## What is needed
Your answer should consist of each line from the data below that contains "hnext".

(Excerpted data)

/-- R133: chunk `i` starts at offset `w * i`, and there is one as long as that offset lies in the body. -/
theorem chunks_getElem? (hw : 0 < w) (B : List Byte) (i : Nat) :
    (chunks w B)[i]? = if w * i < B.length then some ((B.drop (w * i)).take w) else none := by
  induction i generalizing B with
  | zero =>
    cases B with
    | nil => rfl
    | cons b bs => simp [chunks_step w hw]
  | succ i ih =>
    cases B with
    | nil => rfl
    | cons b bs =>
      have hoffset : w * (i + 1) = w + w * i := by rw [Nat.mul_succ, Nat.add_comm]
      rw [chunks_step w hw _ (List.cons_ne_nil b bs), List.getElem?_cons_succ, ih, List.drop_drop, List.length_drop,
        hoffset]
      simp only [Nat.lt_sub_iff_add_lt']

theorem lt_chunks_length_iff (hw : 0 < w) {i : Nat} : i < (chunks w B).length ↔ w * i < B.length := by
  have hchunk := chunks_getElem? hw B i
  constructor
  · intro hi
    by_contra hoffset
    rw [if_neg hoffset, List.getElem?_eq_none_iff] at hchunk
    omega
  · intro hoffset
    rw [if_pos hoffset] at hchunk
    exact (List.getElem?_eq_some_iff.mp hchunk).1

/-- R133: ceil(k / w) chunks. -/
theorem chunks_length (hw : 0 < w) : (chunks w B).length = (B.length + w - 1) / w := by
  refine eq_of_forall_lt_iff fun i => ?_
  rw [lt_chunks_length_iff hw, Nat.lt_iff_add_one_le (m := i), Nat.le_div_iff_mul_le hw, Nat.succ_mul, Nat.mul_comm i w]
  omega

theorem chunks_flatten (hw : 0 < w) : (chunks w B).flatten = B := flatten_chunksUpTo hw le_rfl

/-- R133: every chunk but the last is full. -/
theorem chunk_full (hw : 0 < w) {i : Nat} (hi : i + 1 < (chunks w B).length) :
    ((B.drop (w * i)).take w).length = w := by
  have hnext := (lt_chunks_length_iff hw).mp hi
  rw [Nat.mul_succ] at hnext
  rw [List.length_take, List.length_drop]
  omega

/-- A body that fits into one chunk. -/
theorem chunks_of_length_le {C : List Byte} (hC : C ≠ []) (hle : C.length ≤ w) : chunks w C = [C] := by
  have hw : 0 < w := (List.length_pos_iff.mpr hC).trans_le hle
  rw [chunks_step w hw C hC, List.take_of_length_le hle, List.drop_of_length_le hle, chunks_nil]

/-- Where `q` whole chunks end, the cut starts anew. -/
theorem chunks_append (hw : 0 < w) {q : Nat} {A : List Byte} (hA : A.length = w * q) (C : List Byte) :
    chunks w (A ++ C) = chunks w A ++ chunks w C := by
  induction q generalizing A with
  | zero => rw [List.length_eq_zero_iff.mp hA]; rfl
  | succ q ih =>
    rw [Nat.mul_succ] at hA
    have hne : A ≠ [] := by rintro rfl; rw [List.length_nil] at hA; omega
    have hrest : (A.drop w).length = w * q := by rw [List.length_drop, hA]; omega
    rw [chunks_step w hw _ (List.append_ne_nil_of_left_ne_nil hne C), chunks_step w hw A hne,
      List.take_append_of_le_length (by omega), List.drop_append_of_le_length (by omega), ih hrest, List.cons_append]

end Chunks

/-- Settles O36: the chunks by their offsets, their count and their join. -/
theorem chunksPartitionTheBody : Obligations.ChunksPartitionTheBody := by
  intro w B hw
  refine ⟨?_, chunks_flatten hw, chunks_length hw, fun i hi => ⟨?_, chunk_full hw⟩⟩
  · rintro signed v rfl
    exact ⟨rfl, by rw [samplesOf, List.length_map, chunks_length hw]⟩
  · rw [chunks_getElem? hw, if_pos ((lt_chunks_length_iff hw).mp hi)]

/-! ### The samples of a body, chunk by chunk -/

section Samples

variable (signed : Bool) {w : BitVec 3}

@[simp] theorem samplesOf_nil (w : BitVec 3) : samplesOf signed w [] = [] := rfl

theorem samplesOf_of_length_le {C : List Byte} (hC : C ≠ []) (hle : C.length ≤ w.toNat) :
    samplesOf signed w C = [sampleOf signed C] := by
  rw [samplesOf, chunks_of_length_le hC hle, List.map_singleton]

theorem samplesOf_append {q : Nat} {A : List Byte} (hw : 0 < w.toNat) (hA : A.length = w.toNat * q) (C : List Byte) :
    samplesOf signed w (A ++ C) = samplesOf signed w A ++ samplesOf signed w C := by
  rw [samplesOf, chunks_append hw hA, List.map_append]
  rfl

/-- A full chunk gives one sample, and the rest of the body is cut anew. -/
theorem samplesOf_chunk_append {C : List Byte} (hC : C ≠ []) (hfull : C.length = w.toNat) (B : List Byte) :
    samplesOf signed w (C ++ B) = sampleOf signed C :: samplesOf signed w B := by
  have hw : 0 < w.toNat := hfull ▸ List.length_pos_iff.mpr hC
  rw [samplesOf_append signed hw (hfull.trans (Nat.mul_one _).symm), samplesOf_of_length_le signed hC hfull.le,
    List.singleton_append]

(End Excerpted data)

## Solution
  have hnext := (lt_chunks_length_iff hw).mp hi
  rw [Nat.mul_succ] at hnext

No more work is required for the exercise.